Alert
New York District Court Rejects Arguments That TCPA Claims Are Non-Removable
Read Time: 2 minsOn December 4, 2024, the United States District Court for the Western District of New York, as a matter of first impression, denied pro se plaintiff’s motion to remand claims against a national bank for violations of the Telephone Consumer Protection Act (TCPA), which arose from calls allegedly received by plaintiff after he registered his cellular phone with the national “Do Not Call Registry.”
Background
In Sandhu, plaintiff admitted to having a commercial banking relationship with defendant but asserted that the high volume of telephone calls caused significant disruption and distress during the COVID-19 pandemic. After defendant removed the action to federal court based upon both diversity jurisdiction and federal question jurisdiction, plaintiff moved to remand, arguing that his choice to commence the action in state court overrode the jurisdiction of the court based upon the alleged TCPA violations.
Court’s Analysis and Decision
However, the court disagreed, noting that “when Congress wants to make federal claims instituted in state court nonremovable, it says just that.” The Sandhu court further found that “Congress did not make TCPA claims nonremovable.” Additionally, the court specifically observed that “while neither party has cited a case in the Second Circuit addressing a motion to remand in the context of a TCPA claim, courts outside the Circuit have rejected arguments similar to the Plaintiff’s and denied motions to remand TCPA actions” since concurrent jurisdiction is neither a bar to removal nor grounds for remand when a federal statute does not expressly prohibit removal.

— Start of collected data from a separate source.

-- ==== Sys2Proof/Syntax.lean ====
section
/-! DEFINITION. The instruction set: one constructor per row of spec/opcode_table.json. The first 199
are the instruction words, whose fields stand in the order of the encoding; the rest are the events of the
part, each one whole and indivisible step (spec/95_what_each_step_holds.md). -/

namespace Sys2Proof
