-- ==== Sys2Proof/Machine/State.lean ====
section
/-! DEFINITION. The state of the part: everything the spec gives the machine, as plain data, and the part
right after a module reset.

Keys of the flat maps. A group slot of core c, bank b and slot n has key c × 32 + b × 16 + n; a strand's key is its
group slot's key × 32 + its lane; a task slot's key is formed as a group slot's. Core 256 stands for the service
processor, which runs tasks of its own (R33). -/

namespace Sys2Proof.Machine

/-! ## Stops -/

/-- Why the machine stops with a fault. -/
inductive Fault where
  /-- An access to a device-physical address that the address map of R277 gives to nothing. Raised by the reads and
  writes at the coherence point. Safe: the part's behaviour there is not described. -/
  | noSuchAddress (pa : Nat)
  deriving DecidableEq, Repr

/-- Why a step has no meaning. -/
inductive Refusal where
  /-- An instruction with no meaning in the model. Raised by the arms of Dispatch alone. Safe. -/
  | notModelled (mnemonic : String)
  /-- An access to a device register whose behaviour the spec does not give. Raised by the accesses at the
  coherence point and by REGISTER_WRITE. Safe. -/
  | deviceRegister (pa : Nat)
  deriving DecidableEq, Repr

/-- The outcome of a meaning. -/
abbrev Out (σ : Type) := Host.Outcome σ Fault Refusal

/-! ## Messages and work -/

/-- A virtual network (R232, R325). -/
inductive VNet where
  | req
  | reply
  | sys
  | bulk
  deriving DecidableEq, Repr

/-- A trap record (R25, R26, R38). -/
structure TrapRec where
  deferred : Bool
  cause : BitVec 8
  pc : VAddr
  value : DWord
  strand : BitVec 9
  msg : Word
  task : Word
  deriving DecidableEq, Repr

/-- The agents attached to the mesh's routers (R371). -/
inductive Agent where
  | core (c : CoreId)
  | matrixEngine (e : BitVec 9)
  | copyEngine (n : BitVec 7)
  /-- The memory-side cache slice of an HBM channel. -/
  | cacheSlice (channel : BitVec 8)
  | nearMemory (unit : BitVec 5)
  | opticalPort (port : BitVec 5)
  | mappingEngine
  | privetEngine
  | pleachTable
  | serviceProcessor
  | messageRouter
  | pcie
  deriving DecidableEq, Repr

/-- An input of a router of the mesh: the router, 0 to 31 of a cluster, 32 to 35 of the I/O die, and the router at the other end of
the link; none for the local input, from the router's agents (R371, R373). -/
structure Seat where
  router : Nat
  source : Option Nat
  deriving DecidableEq, Repr

/-- Where a message comes from: the part (or a peer), the core and context, and the message window of a
function when the host sent it (R231, R236). -/
structure Origin where
  peer : Option (BitVec 10)
  core : CoreId
  ctx : CtxId
  window : Option (BitVec 6)
  deriving DecidableEq, Repr

/-- The reason of a page request (R306). -/
inductive Reason where
  | unmapped
  | unbacked
  | noframe
  | badframe
  deriving DecidableEq, Repr

/-- A page that a walk found not present (R281, R282): the 512 KiB unit, the reason, the context whose supervisor
is asked, the partition when stage 2 failed, the peer when the page is there, and whether a request is sent at all
(none for a page that migrates, R296). -/
structure Absent where
  unit : Nat
  reason : Reason
  dest : CtxId
  vf : Option Nat
  peer : Option (BitVec 10)
  ask : Bool
  deriving DecidableEq, Repr

/-- The kinds of parked-access and side-log entries (R300). -/
inductive EntryKind where
  | load
  | atomR
  | store
  | atomNR
  | fetch
  | ropR
  | ropSt
  | monw
  deriving DecidableEq, Repr

/-- A parked-access or side-log entry (R300), with the task that made it, for the report of R38. -/
structure Entry where
  kind : EntryKind
  ea : DWord
  data : List Word
  /-- log2 of the access size. -/
  size : Nat
  aop : BitVec 5
  fl : BitVec 4
  d : SReg
  sign : Bool
  strand : BitVec 9
  order : Word
  /-- The model's own number of the entry on its core: entries stand in the order of these, which is that of their making. -/
  key : Nat := 0
  /-- The page it waits for. -/
  away : Absent
  ctx : CtxId
  uid : Nat
  taskId : Word
  msgId : Word
  /-- Marked by a revocation that reached a coppiced task (R315). -/
  discarded : Bool
  /-- A ROP that a replay has sent again: the entry stays until its target answers (R196, R308). -/
  sent : Bool
  /-- A replay has left it behind a side-log entry of its strand and line: it is retried when that has gone (R308). -/
  due : Bool := false
  deriving DecidableEq, Repr

/-- What a remote operation gives at its target (R194 to R196). -/
inductive RopOut where
  | done (data : List Word)
  | trap (cause : BitVec 8) (value : DWord)
  | absent (a : Absent)
  /-- A device register or a reserved address. -/
  | stop (pa : Nat)
  deriving DecidableEq, Repr

/-- Where a remote operation comes from: a strand of a core, by its key; or a peer, by the SEQ of its packet and the port on which it
came. -/
inductive RopFrom where
  | strand (k core : Nat)
  | peer (p : BitVec 10) (q : BitVec 32) (port : Nat)
  deriving DecidableEq, Repr

/-- A remote operation on its way to a near-memory operation unit of this part, or queued there (R393, R394). -/
structure RopJob where
  e : Entry
  source : RopFrom
  unit : BitVec 5
  /-- The physical place of its own address, as its source has found it. -/
  pa : Nat
  /-- Of a chase: the address of the next hop, and how many hops it has still to make. -/
  next : DWord
  left : Nat
  /-- The index of the forwarding entries that it takes: that of the hop; 0 where it takes a place of the queue. -/
  index : Nat
  deriving DecidableEq, Repr

/-- What a message is for. -/
inductive MsgKind where
  /-- Starts a task of its destination slot, or at the PC in payload word 0 (R233). -/
  | task
  /-- Adds slots to a stage's credit (R346). -/
  | slotgive (stage : BitVec 4) (gslots downstream : Bool) (count : BitVec 5)
  /-- Announces an arrival for a stage (R346). -/
  | arrive (stage : BitVec 4) (gslots : Bool) (source : DWord)
  /-- Decrements the fork counter at an offset of a cluster window (R123). -/
  | forkDone (cluster : ClusterId) (off : Nat)
  /-- Brings a remote operation, or a hop of a chase, to its unit; and its result back to its source (R393, R394). -/
  | ropReq (j : RopJob)
  | ropRes (j : RopJob) (r : RopOut)
  deriving DecidableEq, Repr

Therefore, the court held that removal was proper based upon federal question jurisdiction as “absent an express provision to the contrary, the removal right should be respected when there is concurrent jurisdiction.”
Key Takeaway
Sandhu underscores that TCPA claims are fundamentally removable and will not be remanded in the Second Circuit solely based upon the concurrency of state court jurisdiction over such claims.